Sa thèse fondamentale consiste à établir, dans le passage entre les deux modèles, la primauté des déterminants sociologiques – les conditions économiques et sociales de la société – vis-à-vis de la lecture psychologique ou psychanalytique qui focalisent l'interprétation de l'amour sur l'individu ou sur son inconscient (respectivement), puis vis-à-vis de l'épigone de cette lecture, représenté par « l'industrie du self-help » ou développement personnel, vis-à-vis d'un certain féminisme qui aurait fait du recul du patriarcat et de la révolution sexuelle des gages de bonheur et d'épanouissement, enfin vis-à-vis des réductionnismes biologique et neuroscientifique. « Le fait que nous soyons des entités psychologiques […] est un lui-même un fait sociologique. » (p. 31)

Dans cette perspective, la modernité a apporté des changements dans « l'écologie » du milieu des possibilités conjugales, ainsi que dans « l'architecture du choix » du partenaire jusque là inouïs, fondés sur une incomparable liberté personnelle, sur une relative égalité entre les genres (mais au prix d'une inégalité individuelle accrue), sur la quête de la satisfaction sexuelle, sur une rationalisation des critères du choix (malgré la marchandisation de ceux-ci), sur une considération toute nouvelle de l'introspection propre et réciproque (en dépit d'une ontologisation de la personnalité et des sentiments), sur des variables inédites comme l'autonomie et l'engagement asymétrique, enfin sur le phénomène original de la demande de reconnaissance du moi par l'amour.
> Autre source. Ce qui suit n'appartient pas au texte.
@[simp] theorem immSField_sType (imm : BitVec 12) (rs2 rs1 : BitVec 5) (funct3 : BitVec 3) (opcode : BitVec 7) :
    immSField (sType imm rs2 rs1 funct3 opcode) = imm := by
  apply BitVec.eq_of_toNat_eq
  rw [immSField, append_toNat, extract_toNat, extract_toNat, sType_toNat]
  refine Eq.trans ?_ (Nat.div_add_mod imm.toNat (2 ^ 5))
  have hi := Nat.div_lt_of_lt_mul (show imm.toNat < 2 ^ 5 * 2 ^ 7 from imm.isLt)
  have lo := Nat.mod_lt imm.toNat (show 2 ^ 5 > 0 by decide)
  generalize imm.toNat / 2 ^ 5 = h at *
  generalize imm.toNat % 2 ^ 5 = l at *
  have := rs2.isLt
  have := rs1.isLt
  have := funct3.isLt
  have := opcode.isLt
  omega

theorem rType_and (funct7 : BitVec 7) (rs2 rs1 : BitVec 5) (funct3 : BitVec 3) (rd : BitVec 5) (opcode : BitVec 7)
    (funct7' : BitVec 7) (rs2' rs1' : BitVec 5) (funct3' : BitVec 3) (rd' : BitVec 5) (opcode' : BitVec 7) :
    rType funct7 rs2 rs1 funct3 rd opcode &&& rType funct7' rs2' rs1' funct3' rd' opcode' =
      rType (funct7 &&& funct7') (rs2 &&& rs2') (rs1 &&& rs1') (funct3 &&& funct3') (rd &&& rd') (opcode &&& opcode') := by
  unfold rType
  exact BitVec.and_append.trans (congrArg (· ++ _) (BitVec.and_append.trans (congrArg (· ++ _) (BitVec.and_append.trans (congrArg (· ++ _) (BitVec.and_append.trans (congrArg (· ++ _) BitVec.and_append)))))))

theorem r4Type_and (rs3 : BitVec 5) (funct2 : BitVec 2) (rs2 rs1 : BitVec 5) (rm : BitVec 3) (rd : BitVec 5) (opcode : BitVec 7)
    (rs3' : BitVec 5) (funct2' : BitVec 2) (rs2' rs1' : BitVec 5) (rm' : BitVec 3) (rd' : BitVec 5) (opcode' : BitVec 7) :
    r4Type rs3 funct2 rs2 rs1 rm rd opcode &&& r4Type rs3' funct2' rs2' rs1' rm' rd' opcode' =
      r4Type (rs3 &&& rs3') (funct2 &&& funct2') (rs2 &&& rs2') (rs1 &&& rs1') (rm &&& rm') (rd &&& rd') (opcode &&& opcode') := by
  unfold r4Type
  exact BitVec.and_append.trans (congrArg (· ++ _) (BitVec.and_append.trans (congrArg (· ++ _) (BitVec.and_append.trans (congrArg (· ++ _) (BitVec.and_append.trans (congrArg (· ++ _) (BitVec.and_append.trans (congrArg (· ++ _) BitVec.and_append)))))))))

theorem iType_and (imm : BitVec 12) (rs1 : BitVec 5) (funct3 : BitVec 3) (rd : BitVec 5) (opcode : BitVec 7)
    (imm' : BitVec 12) (rs1' : BitVec 5) (funct3' : BitVec 3) (rd' : BitVec 5) (opcode' : BitVec 7) :
    iType imm rs1 funct3 rd opcode &&& iType imm' rs1' funct3' rd' opcode' =
      iType (imm &&& imm') (rs1 &&& rs1') (funct3 &&& funct3') (rd &&& rd') (opcode &&& opcode') := by
  unfold iType
  exact BitVec.and_append.trans (congrArg (· ++ _) (BitVec.and_append.trans (congrArg (· ++ _) (BitVec.and_append.trans (congrArg (· ++ _) BitVec.and_append)))))

theorem sType_and (imm : BitVec 12) (rs2 rs1 : BitVec 5) (funct3 : BitVec 3) (opcode : BitVec 7)
    (imm' : BitVec 12) (rs2' rs1' : BitVec 5) (funct3' : BitVec 3) (opcode' : BitVec 7) :
    sType imm rs2 rs1 funct3 opcode &&& sType imm' rs2' rs1' funct3' opcode' =
      sType (imm &&& imm') (rs2 &&& rs2') (rs1 &&& rs1') (funct3 &&& funct3') (opcode &&& opcode') := by
  simp only [sType, BitVec.extractLsb'_and]
  exact BitVec.and_append.trans (congrArg (· ++ _) (BitVec.and_append.trans (congrArg (· ++ _) (BitVec.and_append.trans (congrArg (· ++ _) (BitVec.and_append.trans (congrArg (· ++ _) BitVec.and_append)))))))

@[simp] theorem regOf_regBits (r : Fin 32) : regOf (regBits r) = r := rfl

@[simp] theorem rmOf_rmBits (rm : Rm) : rmOf (rmBits rm) = rm := by cases rm <;> rfl

/-! ### The fields a mask of the opcode table keeps -/

theorem rType_mask_funct3 (funct7 : BitVec 7) (rs2 rs1 : BitVec 5) (funct3 : BitVec 3) (rd : BitVec 5) (opcode : BitVec 7) :
    rType funct7 rs2 rs1 funct3 rd opcode &&& 0xFE00707F#32 = rType funct7 0 0 funct3 0 opcode := by
  have hm : (0xFE00707F#32 : InstWord) = rType (BitVec.allOnes 7) 0 0 (BitVec.allOnes 3) 0 (BitVec.allOnes 7) := by decide
  rw [hm, rType_and]
  simp only [BitVec.ofNat_eq_ofNat, BitVec.and_zero, BitVec.and_allOnes]

theorem rType_mask_rm (funct7 : BitVec 7) (rs2 rs1 : BitVec 5) (funct3 : BitVec 3) (rd : BitVec 5) (opcode : BitVec 7) :
    rType funct7 rs2 rs1 funct3 rd opcode &&& 0xFE00007F#32 = rType funct7 0 0 0 0 opcode := by
  have hm : (0xFE00007F#32 : InstWord) = rType (BitVec.allOnes 7) 0 0 0 0 (BitVec.allOnes 7) := by decide
  rw [hm, rType_and]
  simp only [BitVec.ofNat_eq_ofNat, BitVec.and_zero, BitVec.and_allOnes]

theorem rType_mask_rs2_funct3 (funct7 : BitVec 7) (rs2 rs1 : BitVec 5) (funct3 : BitVec 3) (rd : BitVec 5) (opcode : BitVec 7) :
    rType funct7 rs2 rs1 funct3 rd opcode &&& 0xFFF0707F#32 = rType funct7 rs2 0 funct3 0 opcode := by
  have hm : (0xFFF0707F#32 : InstWord) = rType (BitVec.allOnes 7) (BitVec.allOnes 5) 0 (BitVec.allOnes 3) 0 (BitVec.allOnes 7) := by decide
  rw [hm, rType_and]
  simp only [BitVec.ofNat_eq_ofNat, BitVec.and_zero, BitVec.and_allOnes]

theorem rType_mask_rs2_rm (funct7 : BitVec 7) (rs2 rs1 : BitVec 5) (funct3 : BitVec 3) (rd : BitVec 5) (opcode : BitVec 7) :
    rType funct7 rs2 rs1 funct3 rd opcode &&& 0xFFF0007F#32 = rType funct7 rs2 0 0 0 opcode := by
  have hm : (0xFFF0007F#32 : InstWord) = rType (BitVec.allOnes 7) (BitVec.allOnes 5) 0 0 0 (BitVec.allOnes 7) := by decide
  rw [hm, rType_and]
  simp only [BitVec.ofNat_eq_ofNat, BitVec.and_zero, BitVec.and_allOnes]

theorem r4Type_mask (rs3 : BitVec 5) (funct2 : BitVec 2) (rs2 rs1 : BitVec 5) (rm : BitVec 3) (rd : BitVec 5) (opcode : BitVec 7) :
    r4Type rs3 funct2 rs2 rs1 rm rd opcode &&& 0x0600007F#32 = r4Type 0 funct2 0 0 0 0 opcode := by
  have hm : (0x0600007F#32 : InstWord) = r4Type 0 (BitVec.allOnes 2) 0 0 0 0 (BitVec.allOnes 7) := by decide
  rw [hm, r4Type_and]
  simp only [BitVec.ofNat_eq_ofNat, BitVec.and_zero, BitVec.and_allOnes]

theorem iType_mask (imm : BitVec 12) (rs1 : BitVec 5) (funct3 : BitVec 3) (rd : BitVec 5) (opcode : BitVec 7) :
    iType imm rs1 funct3 rd opcode &&& 0x0000707F#32 = iType 0 0 funct3 0 opcode := by
  have hm : (0x0000707F#32 : InstWord) = iType 0 0 (BitVec.allOnes 3) 0 (BitVec.allOnes 7) := by decide
  rw [hm, iType_and]
  simp only [BitVec.ofNat_eq_ofNat, BitVec.and_zero, BitVec.and_allOnes]

theorem sType_mask (imm : BitVec 12) (rs2 rs1 : BitVec 5) (funct3 : BitVec 3) (opcode : BitVec 7) :
    sType imm rs2 rs1 funct3 opcode &&& 0x0000707F#32 = sType 0 0 0 funct3 opcode := by
  have hm : (0x0000707F#32 : InstWord) = sType 0 0 0 (BitVec.allOnes 3) (BitVec.allOnes 7) := by decide
  rw [hm, sType_and]
  simp only [BitVec.ofNat_eq_ofNat, BitVec.and_zero, BitVec.and_allOnes]

end Sys2Proof.Laws
end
Ces « avancés », dont la valeur n'est point remise en question, n'ont toutefois pas provoqué le bonheur amoureux ; à maints égards, et pour des raisons qui leur sont propres et consubstantielles, elles justifient même un nouveau malheur amoureux, de nouvelles formes de domination, l'approfondissement d'anciennes et de récentes inégalités et injustices. À ce propos, les résultats présentent d'étonnantes analogies avec les phénomènes liés à la libéralisation du marché capitaliste (référence est faite à Zygmund Bauman et à Bourdieu) et le consumérisme sévit d'une façon bien décrite dans le « champ sexuel », là où le choix amoureux – « comme notion conscientisée, réflexive » – prend les formes de la consommation économique.

Thèmes principaux :
La transformation de l'écologie et de l'architecture du choix
due à « des raisons normatives (la révolution sexuelle), sociales (l'affaiblissement de l'endogamie de classe […]), et technologiques (l'apparition de l'Internet et des sites de rencontre) » ;
l'élargissement considérable du choix des partenaires sur un champ indéfiniment ouvert rend le processus plus long et plus complexe, susceptible de réévaluation constante et sujet au calcul des chances d'opérer un meilleur choix ;
il transforme aussi la nature du désir et de la volonté.

L'apparition de champs sexuels
mise en compétition permanente des acteurs et travail incessant d'évaluation de soi et des autres en fonction de leur capital sexuel ;
asymétrie de genre entre la durée de la permanence dans le champ sexuel vs marché matrimonial, laquelle est liée à l'impératif de la reproduction [idée que je conteste] ;
influence du marketing et de l'industrie culturelle dans les critères d'évaluation ;
sexualité cumulative [je dirais plutôt « sérielle »] et détachement de l'affectif et/ou stratégies contradictoires d'attachement et de détachement et leur influence sur la dynamique des rapports ;
phobie de l'engagement (spécifiquement masculine) [idée que je conteste] ;

De nouveaux modes de reconnaissance du moi
dus à l'évolution et la précarisation du statut social provoquant des vulnérabilités accrues dans l'estime de soi, donc « sexualité hypertrophiée » car « transformée en statut » (p. 127) ;
la réussite dans le champ sexuel, et plus particulièrement la contradiction entre autonomie et engagement, ainsi qu'entre attachement et détachement influent sur l'amour de soi, et sa carence entraîne un processus d'auto-accusation ;
« la littérature prolifique consacrée à Mars et à Vénus [... dissimule] une réorganisation des différences de genre autour de l'amour comme source de sentiment de sa valeur (sociale et personnelle) pour les femmes ou du capital sexuel pour les hommes » (p. 376)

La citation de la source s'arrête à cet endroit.